Shalom has his first experience of re-corking old wines from the deepest part of the Salomon cellars, and 1969 Grüner Veltliner. This brings back memories of when Bert Salomon showed up at my place in Melbourne for my 40th birthday with a case of 1962 Grüner Veltliner!
Yes, a whole dozen, as he was not sure how many people were coming!! I will never forget Bert’s generosity and true friendship in this wonderful gesture. Oh, the wines was brilliant, very sound, complex, provocative, showing a lot of development although not falling over – like the birthday boy.
Day 9 – 04/10/2011 – Re-corks Anyone?
Alcohol levels are being checked again today and more DAP is added to any smelly must. There was a ferment which had a smell reminiscent of smelly tofu, which my Japanese colleague agreed with me. Tofu is not something you would like to find in your wine.
There are not many grapes coming in today so we spent some time re-bottling the 1969 Grüner Veltliner. The bottles were brought up from the dank cellars underneath the current facilities. I was told that the wines used to be made down there. Now, it is just used for storing the old vintages.

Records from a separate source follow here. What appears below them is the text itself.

-- ==== Sys2Proof/Laws/Memory.lean ====
section
/-! SUPPORT. The laws of the resource banks as byte memories (R152, R156): every write keeps the canonical
form, a read after a write gives the byte written, and every other byte reads as before. -/

namespace Sys2Proof.Machine

/-- The canonical form above a bound holds above every lower bound. -/
theorem Memory.wfAbove_mono {lo lo' : Nat} {m : List Host.Cell} (h : Memory.wfAbove lo m = true)
    (hle : lo' ≤ lo) : Memory.wfAbove lo' m = true := by
  cases m with
  | nil => rfl
  | cons c rest =>
    simp only [Memory.wfAbove, Bool.and_eq_true, decide_eq_true_eq] at h ⊢
    exact ⟨⟨by omega, h.1.2⟩, h.2⟩

/-- A write at or above the bound keeps the canonical form. -/
theorem Memory.write_wfAbove {lo a : Nat} (m : List Host.Cell) (v : Byte)
    (h : Memory.wfAbove lo m = true) (ha : lo ≤ a) : Memory.wfAbove lo (Memory.write m a v) = true := by
  induction m generalizing lo with
  | nil =>
    rw [Memory.write]
    split
    · rfl
    · rename_i hv
      simp only [Memory.wfAbove, Bool.and_eq_true, decide_eq_true_eq]
      exact ⟨⟨ha, hv⟩, trivial⟩
  | cons c rest ih =>
    simp only [Memory.wfAbove, Bool.and_eq_true, decide_eq_true_eq] at h
    obtain ⟨⟨h1, h2⟩, h3⟩ := h
    simp only [Memory.write]
    split
    · split
      · simp only [Memory.wfAbove, Bool.and_eq_true, decide_eq_true_eq]
        exact ⟨⟨h1, h2⟩, h3⟩
      · rename_i hv
        simp only [Memory.wfAbove, Bool.and_eq_true, decide_eq_true_eq]
        exact ⟨⟨ha, hv⟩, ⟨by omega, h2⟩, h3⟩
    · split
      · rename_i hn he
        subst he
        split
        · exact Memory.wfAbove_mono h3 (by omega)
        · rename_i hv
          simp only [Memory.wfAbove, Bool.and_eq_true, decide_eq_true_eq]
          exact ⟨⟨ha, hv⟩, h3⟩
      · simp only [Memory.wfAbove, Bool.and_eq_true, decide_eq_true_eq]
        exact ⟨⟨h1, h2⟩, ih h3 (by omega)⟩

/-- A write keeps the canonical form. -/
theorem Memory.write_wf (m : List Host.Cell) (a : Nat) (v : Byte) (h : Memory.wf m = true) :
    Memory.wf (Memory.write m a v) = true :=
  Memory.write_wfAbove m v h (Nat.zero_le a)

/-- Writing a run of bytes keeps the canonical form. -/
theorem Memory.writeAll_wf (m : List Host.Cell) (a : Nat) (vs : List Byte) (h : Memory.wf m = true) :
    Memory.wf (Memory.writeAll m a vs) = true := by
  induction vs generalizing m a with
  | nil => exact h
  | cons v vs ih => exact ih _ _ (Memory.write_wf m a v h)

/-- Below its bound a canonical bank reads 0. -/
theorem Memory.read_below {lo x : Nat} {m : List Host.Cell} (h : Memory.wfAbove lo m = true)
    (hx : x < lo) : Memory.read m x = 0 := by
  induction m generalizing lo with
  | nil => rfl
  | cons c rest ih =>
    simp only [Memory.wfAbove, Bool.and_eq_true, decide_eq_true_eq] at h
    have hne : c.1 ≠ x := by omega
    simp only [Memory.read, if_neg hne]
    exact ih h.2 (by omega)

/-- A write changes the byte written and no other. -/
theorem Memory.read_write {lo : Nat} (m : List Host.Cell) (a x : Nat) (v : Byte)
    (h : Memory.wfAbove lo m = true) :
    Memory.read (Memory.write m a v) x = if a = x then v else Memory.read m x := by
  induction m generalizing lo with
  | nil =>
    by_cases hv : v = 0
    · subst hv
      by_cases hx : a = x <;> simp [Memory.write, Memory.read, hx]
    · rw [Memory.write, if_neg hv]
      rfl
  | cons c rest ih =>
    simp only [Memory.wfAbove, Bool.and_eq_true, decide_eq_true_eq] at h
    obtain ⟨⟨h1, h2⟩, h3⟩ := h
    simp only [Memory.write]
    split
    · rename_i hlt
      split
      · rename_i hv
        by_cases hx : a = x
        · subst hx
          rw [if_pos rfl, hv]
          simp only [Memory.read, if_neg (show c.1 ≠ a by omega)]
          exact Memory.read_below h3 (by omega)
        · rw [if_neg hx]
      · rfl
    · split
      · rename_i hn he
        subst he
        split
        · rename_i hv
          by_cases hx : c.1 = x
          · subst hx
            rw [if_pos rfl, hv]
            exact Memory.read_below h3 (by omega)
          · simp only [Memory.read, if_neg hx]
        · by_cases hx : c.1 = x
          · rw [Memory.read, if_pos hx, if_pos hx]
          · simp only [Memory.read, if_neg hx]
      · rename_i hn he
        by_cases hc : c.1 = x
        · have hx : a ≠ x := by omega
          simp [Memory.read, hc, hx]
        · simp only [Memory.read, if_neg hc]
          exact ih h3

/-- Writing a run of bytes changes those bytes and no other. -/
theorem Memory.read_writeAll (m : List Host.Cell) (a x : Nat) (vs : List Byte)
    (h : Memory.wf m = true) :
    Memory.read (Memory.writeAll m a vs) x =
      if a ≤ x ∧ x < a + vs.length then vs.getD (x - a) 0 else Memory.read m x := by
  induction vs generalizing m a with
  | nil =>
    rw [if_neg (by simp only [List.length_nil]; omega)]
    rfl
  | cons v vs ih =>
    simp only [Memory.writeAll]
    rw [ih _ _ (Memory.write_wf m a v h), Memory.read_write m a x v h]
    by_cases hx : a = x
    · subst hx
      simp
    · by_cases hr : a + 1 ≤ x ∧ x < a + 1 + vs.length
      · rw [if_pos hr, if_pos (by simp only [List.length_cons]; omega)]
        obtain ⟨k, hk⟩ : ∃ k, x - a = k + 1 := ⟨x - a - 1, by omega⟩
        have : x - (a + 1) = k := by omega
        rw [hk, this]
        rfl
      · rw [if_neg hr, if_neg hx, if_neg (by simp only [List.length_cons]; omega)]

end Sys2Proof.Machine
end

When the 1969 bottles were brought up to see the light of day, they were in a terrible shape. The bottles were 0.7 l instead of the normal 0.75 l. The bottles were in different shapes and there were some bottles with significant ullage in there. The corks used in that time were not as long as the ones today. Black mold was growing all over the bottle and dust has collected around it. Think of the mold as grease that smells like funky mushrooms. A big washing down of the bottle was needed to not only rid it of the black soot, but there were little insects on the surface of the cork too. Some bottles had tartaric crystals at the bottom of the bottle. This does not mean the wines are undrinkable but they just look like shards of glass in there.
Each bottle of wine is tasted to see if the wine is oxidized. The lip of each bottle is cleaned of the mold before the wine is poured in the glass. Usually what we are looking for are wines that smell funky, vinegary or uncharacteristic of its aged character. The bad wines are thrown away and the good ones are kept aside. Sometimes, a second opinion is sort by the head winemaker if we are not too sure if the wine is spoiled. I noticed that the bottles that had high ullage were usually in good condition.
Once all the good bottles have been selected, four samples are taken from the bottles to test for sulphur levels. The average sulphur levels we got was around 15ppm per bottle. Carbon dioxide gas was added into each bottle. Each bottle was topped up with 2006 Wieden & Berg Grüner Veltliner to below 5-10 mm below the cork. The amount is so small compared to the contents of the bottle that the integrity of 1961 won’t be compromised. Then, we made a sulphur solution and topped each bottle up to around an amount of 30ppm. Finally comes the re-corking of each bottle. The whole process from washing to re-corking took us around 5 hours. Out of 83 bottles of wine, 27 were undrinkable. That is 32.5% of all the 1969 vintages left.
We left the wines alone and tomorrow we will uncork some bottles to measure if the sulphur level is what we want it to be before putting them back into the cellar, hopefully for another 20 years.
I have neither tasted a Grüner this old in my life nor done any bottle re-corking of old vintages in my life. This has been a wonderful experience. As for how a 1969 Gruner tasted like, see my notes below:
A pale gold colour. Delicate, developed and pronounced on the nose, light honey and toast with aromas of kerosene and a slight floral smell, hints of dried pineapples and lychees. On the palate, acid is still strikingly present, a light alcohol content, very subtle and delicate, toast and light almonds, with a very long length and burst of dried citrus fruit and confectionary flavours in the back. Some minerality in it with a light lychee aftertaste that is quite distinct.